There was a deep thudding in her ears. She felt sick. She couldn't look at the men any more, or the new family. Without a word she let herself out of the park, and walked away through palm tree-lined streets towards the ocean.

It wasn't long after the birth and its aftermath that Elena saw the documentary about the whale captures.

There was a screening on campus in the central auditorium, and she would have missed it entirely, because she never bothered to read campus newsletters, but today there was another anti-war demo outside the food hall, so she took a detour on the way to Graham's room. She almost bumped into the billboard.

*

It was just about to start – there was no time to run all the way across campus to Gray's room, tell him and get back for the start of the film. So she went inside.

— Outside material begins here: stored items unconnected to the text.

-- ==== Sys2Proof/Laws/KeepImages.lean ====
section
/-! SUPPORT. What each operation of Machine/Images.lean keeps (Laws/Keep.lean). -/
namespace Sys2Proof.Machine

-- the proofs below are one script for many operations, of which each uses its own part
set_option linter.unusedTactic false
set_option linter.unreachableTactic false

theorem keep_setImage {M : List Host.Cell} {Q : List Instr} {s : State} (f : ImageUnit → ImageUnit)
    (hgood : Good M Q s) : Good M Q (setImage f s) := keep_mk (s := s) rfl rfl rfl rfl rfl rfl hgood

theorem keep_emptyShadow {M : List Host.Cell} {Q : List Instr} {s : State} 
    (hgood : Good M Q s) : Good M Q (emptyShadow s) := by
  unfold emptyShadow
  try dsimp only
  repeat' first
    | with_reducible assumption
    | with_reducible apply keep_setImage
    | with_reducible apply keep_dropFar
    | with_reducible apply keep_dropReads

theorem keep_startLoad {M : List Host.Cell} {Q : List Instr} {s : State} 
    (hgood : Good M Q s) : Good M Q (startLoad s) := by
  unfold startLoad
  try dsimp only
  repeat' first
    | with_reducible assumption
    | with_reducible apply keep_emptyShadow
    | with_reducible apply keep_setImage
    | with_reducible apply keep_bootTo
    | with_reducible apply keep_enqueueAll
    | with_reducible apply keep_ite
    | split

theorem keep_imgLoad {M : List Host.Cell} {Q : List Instr} {s : State} 
    (hgood : Good M Q s) : Good M Q (imgLoad s) := by
  unfold imgLoad
  try dsimp only
  repeat' first
    | with_reducible assumption
    | with_reducible apply keep_startLoad
    | with_reducible apply keep_setImage
    | with_reducible apply keep_ite
    | split

theorem keep_imgDiscard {M : List Host.Cell} {Q : List Instr} {s : State} 
    (hgood : Good M Q s) : Good M Q (imgDiscard s) := by
  unfold imgDiscard
  try dsimp only
  repeat' first
    | with_reducible assumption
    | with_reducible apply keep_emptyShadow

theorem keep_imageLine {M : List Host.Cell} {Q : List Instr} {s : State} (i : Nat) (data : Option Line)
    (hgood : Good M Q s) : Good M Q (imageLine i data s) := by
  unfold imageLine
  try dsimp only
  repeat' first
    | with_reducible assumption
    | with_reducible apply keep_setImage
    | with_reducible apply keep_ite
    | split

theorem keep_rejectImage {M : List Host.Cell} {Q : List Instr} {s : State} (e : BitVec 8) (kind : BitVec 16)
    (hgood : Good M Q s) : Good M Q (rejectImage e kind s) := by
  unfold rejectImage
  try dsimp only
  repeat' first
    | with_reducible assumption
    | with_reducible apply keep_emptyShadow
    | with_reducible apply keep_setImage
    | with_reducible apply keep_pulse
    | with_reducible apply keep_report

theorem keep_imageReadEnd {M : List Host.Cell} {Q : List Instr} {s : State} 
    (hgood : Good M Q s) : Good M Q (imageReadEnd s) := by
  unfold imageReadEnd
  try dsimp only
  repeat' first
    | with_reducible assumption
    | with_reducible apply keep_rejectImage
    | with_reducible apply keep_setImage
    | with_reducible apply keep_ite
    | split

theorem keep_verifyEnd {M : List Host.Cell} {Q : List Instr} {s : State} 
    (hgood : Good M Q s) : Good M Q (verifyEnd s) := by
  unfold verifyEnd
  try dsimp only
  repeat' first
    | with_reducible assumption
    | with_reducible apply keep_rejectImage
    | with_reducible apply keep_setImage
    | with_reducible apply keep_pulse
    | with_reducible apply keep_ite
    | split

theorem keep_xchDisable {M : List Host.Cell} {Q : List Instr} {s : State} (k : Nat)
    (hgood : Good M Q s) : Good M Q (xchDisable k s) := by
  unfold xchDisable
  try dsimp only
  repeat' first
    | with_reducible assumption
    | with_reducible apply keep_stepCancel
    | with_reducible apply keep_endJob
    | with_reducible apply keep_dropPads
    | with_reducible apply keep_dropLagRead
    | with_reducible apply keep_leaveOffers
    | with_reducible apply keep_setXch

theorem keep_moltChannels {M : List Host.Cell} {Q : List Instr} {s : State} (n : Nat)
    (hgood : Good M Q s) : Good M Q (moltChannels n s) := by
  unfold moltChannels
  try dsimp only
  repeat' first
    | with_reducible assumption
    | with_reducible apply keep_xchDisable
    | intro _ _ _
    | with_reducible apply keep_foldl
    | with_reducible apply keep_ite
    | split

theorem keep_moltBases {M : List Host.Cell} {Q : List Instr} {s : State} 
    (hgood : Good M Q s) : Good M Q (moltBases s) := by
  unfold moltBases
  try dsimp only
  repeat' first
    | with_reducible assumption
    | with_reducible apply keep_ite
    | (fail_if_no_progress with_reducible refine keep_mk rfl rfl rfl rfl rfl rfl ?_)
    | split

theorem keep_swapPlanes {M : List Host.Cell} {Q : List Instr} {s : State} (im : Image)
    (hgood : Good M Q s) : Good M Q (swapPlanes im s) := by
  unfold swapPlanes
  try dsimp only
  repeat' first
    | with_reducible assumption
    | with_reducible apply keep_moltChannels
    | with_reducible apply keep_setImage
    | with_reducible apply keep_ite
    | (fail_if_no_progress with_reducible refine keep_mk rfl rfl rfl rfl rfl rfl ?_)
    | split

theorem keep_moltEpoch {M : List Host.Cell} {Q : List Instr} {s : State} (old : Option Image) (im : Image)
    (hgood : Good M Q s) : Good M Q (moltEpoch old im s) := by
  unfold moltEpoch
  try dsimp only
  repeat' first
    | with_reducible assumption
    | with_reducible apply keep_moltBases
    | with_reducible apply keep_setImage
    | with_reducible apply keep_ite
    | (fail_if_no_progress with_reducible refine keep_mk rfl rfl rfl rfl rfl rfl ?_)
    | split

theorem keep_imgMolt {M : List Host.Cell} {Q : List Instr} {s : State} (expect : BitVec 32)
    (hgood : Good M Q s) : Good M Q (imgMolt expect s) := by
  unfold imgMolt
  try dsimp only
  repeat' first
    | with_reducible assumption
    | with_reducible apply keep_moltEpoch
    | with_reducible apply keep_swapPlanes
    | with_reducible apply keep_setImage
    | with_reducible apply keep_recompare
    | with_reducible apply keep_bootLinks
    | with_reducible apply keep_segSettle
    | with_reducible apply keep_recheckTable
    | with_reducible apply keep_recheckSwp
    | with_reducible apply keep_recheckStepk
    | with_reducible apply keep_bootTo
    | with_reducible apply keep_ite
    | (fail_if_no_progress with_reducible refine keep_mk rfl rfl rfl rfl rfl rfl ?_)
    | split

theorem keep_writeImgCtl {M : List Host.Cell} {Q : List Instr} {s : State} (w : Word)
    (hgood : Good M Q s) : Good M Q (writeImgCtl w s) := by
  unfold writeImgCtl
  try dsimp only
  repeat' first
    | with_reducible assumption
    | with_reducible apply keep_imgMolt
    | with_reducible apply keep_imgDiscard
    | with_reducible apply keep_imgLoad
    | with_reducible apply keep_setImage
    | with_reducible apply keep_ite
    | split

theorem keep_applyPlan {M : List Host.Cell} {Q : List Instr} {s : State} 
    (hgood : Good M Q s) : Good M Q (applyPlan s) := by
  unfold applyPlan
  try dsimp only
  repeat' first
    | with_reducible assumption
    | with_reducible apply keep_rescale
    | with_reducible apply keep_setMem
    | intro _ _ _
    | with_reducible apply keep_foldl
    | with_reducible apply keep_ite
    | split

theorem keep_execImgLoad {M : List Host.Cell} {Q : List Instr} {s : State} (w : Word)
    (hgood : Good M Q s) : GoodOut M Q (execImgLoad w s) := by
  unfold execImgLoad
  try dsimp only
  repeat' first
    | with_reducible assumption
    | with_reducible apply keep_writeImgCtl
    | with_reducible apply keep_ctlWrite
    | with_reducible apply goodOut_next
    | intro _ _

theorem keep_execImgMolt {M : List Host.Cell} {Q : List Instr} {s : State} (w : Word)
    (hgood : Good M Q s) : GoodOut M Q (execImgMolt w s) := by
  unfold execImgMolt
  try dsimp only
  repeat' first
    | with_reducible assumption
    | with_reducible apply keep_writeImgCtl
    | with_reducible apply keep_ctlWrite
    | with_reducible apply goodOut_next
    | intro _ _

theorem keep_execImgDiscard {M : List Host.Cell} {Q : List Instr} {s : State} (w : Word)
    (hgood : Good M Q s) : GoodOut M Q (execImgDiscard w s) := by
  unfold execImgDiscard
  try dsimp only
  repeat' first
    | with_reducible assumption
    | with_reducible apply keep_writeImgCtl
    | with_reducible apply keep_ctlWrite
    | with_reducible apply goodOut_next
    | intro _ _

theorem keep_execImageReadDone {M : List Host.Cell} {Q : List Instr} {s : State} 
    (hgood : Good M Q s) : GoodOut M Q (execImageReadDone s) := by
  unfold execImageReadDone
  try dsimp only
  repeat' first
    | with_reducible assumption
    | with_reducible apply keep_imageReadEnd
    | with_reducible apply goodOut_next
    | with_reducible apply keep_ite
    | split

theorem keep_execImageVerifyDone {M : List Host.Cell} {Q : List Instr} {s : State} 
    (hgood : Good M Q s) : GoodOut M Q (execImageVerifyDone s) := by
  unfold execImageVerifyDone
  try dsimp only
  repeat' first
    | with_reducible assumption
    | with_reducible apply keep_verifyEnd
    | with_reducible apply goodOut_next
    | with_reducible apply keep_ite
    | split

theorem keep_execMoltDone {M : List Host.Cell} {Q : List Instr} {s : State} 
    (hgood : Good M Q s) : GoodOut M Q (execMoltDone s) := by
  unfold execMoltDone
  try dsimp only
  repeat' first
    | with_reducible assumption
    | with_reducible apply keep_setImage
    | with_reducible apply keep_pulse
    | with_reducible apply goodOut_next
    | with_reducible apply keep_ite
    | split

theorem keep_execPortPlanApply {M : List Host.Cell} {Q : List Instr} {s : State} 
    (hgood : Good M Q s) : GoodOut M Q (execPortPlanApply s) := by
  unfold execPortPlanApply
  try dsimp only
  repeat' first
    | with_reducible assumption
    | with_reducible apply keep_applyPlan
    | with_reducible apply goodOut_next
    | with_reducible apply keep_ite
    | split

end Sys2Proof.Machine
end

It was about orca captures, from the first in 1961, a female called Wanda, who threw herself against the tank
walls all night and then died in the morning. Then there was Moby Doll, who survived being harpooned for an art project in 1964, and was kept, wounded, in Vancouver Aquarium, refusing food for fifty-five days. The capture stories went on like this, grim and depressing tales of human greed and ignorance. But the climax of the film was the Penn Cove round-ups.

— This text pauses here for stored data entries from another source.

-- ==== Sys2Proof/Laws/Only.lean ====
section
/-! SUPPORT. Which parts of the state an operation may change. One lemma `only_<operation>` per operation
stands in the files Laws/Only<Module>.lean: from it every frame of a command follows. -/
namespace Sys2Proof.Machine

-- the proofs below are one script for many operations, of which each uses its own part
set_option linter.unusedTactic false
set_option linter.unreachableTactic false

theorem only_refl (L : List Part) (s : State) : OnlyChanges L s s := by
  intro p _
  cases p <;> rfl

theorem only_ite {L : List Part} {s : State} {c : Prop} [Decidable c] {a b : State}
    (ha : OnlyChanges L s a) (hb : OnlyChanges L s b) : OnlyChanges L s (if c then a else b) := by
  split <;> assumption

theorem only_foldl {L : List Part} {s0 : State} {α : Type} {f : State → α → State} {l : List α} {s : State}
    (h : OnlyChanges L s0 s) (hf : ∀ x a, OnlyChanges L s0 x → OnlyChanges L s0 (f x a)) :
    OnlyChanges L s0 (l.foldl f s) := by
  induction l generalizing s with
  | nil => exact h
  | cons a l ih => exact ih (hf s a h)

/-- A part that is not among the changed ones is as it was. -/
theorem OnlyChanges.part {L : List Part} {s t : State} (h : OnlyChanges L s t) (p : Part) (hp : p ∉ L) : p.same s t :=
  h p hp

/-- A part of the list that an operation may change. -/
theorem only_in {A L : List Part} {p : Part} (hL : A ⊆ L) (h : p ∈ A) : p ∈ L := hL h

theorem only_set_aux {L : List Part} {s0 s : State} {aux' : Aux}
    (h_aux : Part.aux ∈ L) (h : OnlyChanges L s0 s) :
    OnlyChanges L s0 { s with aux := aux' } := by
  intro p hp
  cases p
  case aux => exact absurd h_aux hp
  all_goals exact h _ hp

theorem only_set_boot {L : List Part} {s0 s : State} {boot' : Boot}
    (h_boot : Part.boot ∈ L) (h : OnlyChanges L s0 s) :
    OnlyChanges L s0 { s with boot := boot' } := by
  intro p hp
  cases p
  case boot => exact absurd h_boot hp
  all_goals exact h _ hp

theorem only_set_clk {L : List Part} {s0 s : State} {clk' : Clocks}
    (h_clk : Part.clk ∈ L) (h : OnlyChanges L s0 s) :
    OnlyChanges L s0 { s with clk := clk' } := by
  intro p hp
  cases p
  case clk => exact absurd h_clk hp
  all_goals exact h _ hp

theorem only_set_clk_boot_health_mem {L : List Part} {s0 s : State} {clk' : Clocks} {boot' : Boot} {health' : Health} {mem' : MemPath}
    (h_clk : Part.clk ∈ L) (h_boot : Part.boot ∈ L) (h_health : Part.health ∈ L) (h_mem : Part.mem ∈ L) (h : OnlyChanges L s0 s) :
    OnlyChanges L s0 { s with clk := clk', boot := boot', health := health', mem := mem' } := by
  intro p hp
  cases p
  case clk => exact absurd h_clk hp
  case boot => exact absurd h_boot hp
  case health => exact absurd h_health hp
  case mem => exact absurd h_mem hp
  all_goals exact h _ hp

theorem only_set_ctl {L : List Part} {s0 s : State} {ctl' : CtlPort}
    (h_ctl : Part.ctl ∈ L) (h : OnlyChanges L s0 s) :
    OnlyChanges L s0 { s with ctl := ctl' } := by
  intro p hp
  cases p
  case ctl => exact absurd h_ctl hp
  all_goals exact h _ hp

theorem only_set_east {L : List Part} {s0 s : State} {east' : LinkEnd}
    (h_east : Part.east ∈ L) (h : OnlyChanges L s0 s) :
    OnlyChanges L s0 { s with east := east' } := by
  intro p hp
  cases p
  case east => exact absurd h_east hp
  all_goals exact h _ hp

theorem only_set_east_west {L : List Part} {s0 s : State} {east' : LinkEnd} {west' : LinkEnd}
    (h_east : Part.east ∈ L) (h_west : Part.west ∈ L) (h : OnlyChanges L s0 s) :
    OnlyChanges L s0 { s with east := east', west := west' } := by
  intro p hp
  cases p
  case east => exact absurd h_east hp
  case west => exact absurd h_west hp
  all_goals exact h _ hp

theorem only_set_evt {L : List Part} {s0 s : State} {evt' : EventPort}
    (h_evt : Part.evt ∈ L) (h : OnlyChanges L s0 s) :
    OnlyChanges L s0 { s with evt := evt' } := by
  intro p hp
  cases p
  case evt => exact absurd h_evt hp
  all_goals exact h _ hp

theorem only_set_fab {L : List Part} {s0 s : State} {fab' : Fabric}
    (h_fab : Part.fab ∈ L) (h : OnlyChanges L s0 s) :
    OnlyChanges L s0 { s with fab := fab' } := by
  intro p hp
  cases p
  case fab => exact absurd h_fab hp
  all_goals exact h _ hp

theorem only_set_fab_rng {L : List Part} {s0 s : State} {fab' : Fabric} {rng' : Rng}
    (h_fab : Part.fab ∈ L) (h_rng : Part.rng ∈ L) (h : OnlyChanges L s0 s) :
    OnlyChanges L s0 { s with fab := fab', rng := rng' } := by
  intro p hp
  cases p
  case fab => exact absurd h_fab hp
  case rng => exact absurd h_rng hp
  all_goals exact h _ hp

theorem only_set_far {L : List Part} {s0 s : State} {far' : FarPort}
    (h_far : Part.far ∈ L) (h : OnlyChanges L s0 s) :
    OnlyChanges L s0 { s with far := far' } := by
  intro p hp
  cases p
  case far => exact absurd h_far hp
  all_goals exact h _ hp

theorem only_set_far_fmp {L : List Part} {s0 s : State} {far' : FarPort} {fmp' : Fmp}
    (h_far : Part.far ∈ L) (h_fmp : Part.fmp ∈ L) (h : OnlyChanges L s0 s) :
    OnlyChanges L s0 { s with far := far', fmp := fmp' } := by
  intro p hp
  cases p
  case far => exact absurd h_far hp
  case fmp => exact absurd h_fmp hp
  all_goals exact h _ hp

theorem only_set_fmp {L : List Part} {s0 s : State} {fmp' : Fmp}
    (h_fmp : Part.fmp ∈ L) (h : OnlyChanges L s0 s) :
    OnlyChanges L s0 { s with fmp := fmp' } := by
  intro p hp
  cases p
  case fmp => exact absurd h_fmp hp
  all_goals exact h _ hp

theorem only_set_freeCtr {L : List Part} {s0 s : State} {freeCtr' : Nat}
    (h_freeCtr : Part.freeCtr ∈ L) (h : OnlyChanges L s0 s) :
    OnlyChanges L s0 { s with freeCtr := freeCtr' } := by
  intro p hp
  cases p
  case freeCtr => exact absurd h_freeCtr hp
  all_goals exact h _ hp

theorem only_set_health {L : List Part} {s0 s : State} {health' : Health}
    (h_health : Part.health ∈ L) (h : OnlyChanges L s0 s) :
    OnlyChanges L s0 { s with health := health' } := by
  intro p hp
  cases p
  case health => exact absurd h_health hp
  all_goals exact h _ hp

theorem only_set_hier {L : List Part} {s0 s : State} {hier' : Hier}
    (h_hier : Part.hier ∈ L) (h : OnlyChanges L s0 s) :
    OnlyChanges L s0 { s with hier := hier' } := by
  intro p hp
  cases p
  case hier => exact absurd h_hier hp
  all_goals exact h _ hp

Elena knew about these. She remembered the public outcry when the three drowned orca carcasses washed up near Seattle. Their bellies had been cut open and stones put inside – because the hunters thought they'd sink to the bottom and then no one would ever know. At least six live whales were taken to theme parks across North America that day.

One scene, in particular, was almost unwatchable. After chasing down the pod with planes and speedboats and seal bombs, the hunters dropped nets and herded the frightened animals against the Puget Sound shoreline. The whales were panicking. You could clearly hear parents calling out to their children; babies screeching back. The hunters singled out a baby orca, and a scuba diver attempted to net him. The diver, along with ten or so other men, drove the baby away from his mother. She thrashed around in the water, distraught, making haunting, high-pitched cries. The whole family stuck their noses above the surface perhaps to try and hear what was happening or to search for a way out. Meanwhile, the hunters tethered the baby tightly, nose and tail. He lay trapped and immobile, but his family didn't stop calling out to him. The men
hauled him into a cradle and hoiked him with a cherry-picker up into the air.

The baby's terrified cries, as he dangled above his family, seemed human. And from the water beneath him, his mother's screams echoed out, louder than the others.

The camera panned back to the original scuba diver as he clambered out. He pulled off his mask and bent double, hands on knees, and as he raised his head for one last look at the captured infant, his mouth distorted. Tears streamed down his face.

When the film came to an end, Elena sat in the muggy darkness with her hands on her knees, churning with rage and guilt and shame. There weren't many people in the audience, but no one spoke or moved. The film whirred and flickered to a halt. Someone, somewhere near the front, was crying. The lights came on.

Afterwards, there was a talk. She wanted to get out. She badly needed air. But she didn't trust her legs to stand.

A bearded researcher – he'd been involved in the documentary in some way, though she wasn't sure how – stood on the stage in front of the dead screen. He said that legislation had been passed to outlaw orca captures in Washington State. It was a direct result of this footage. Finally people were noticing what was happening just off their beaches, and they were objecting to it. After more than ten years of this, people were beginning to understand that ripping young animals from their mothers, and taking them to die in concrete fish bowls, was not such a great idea.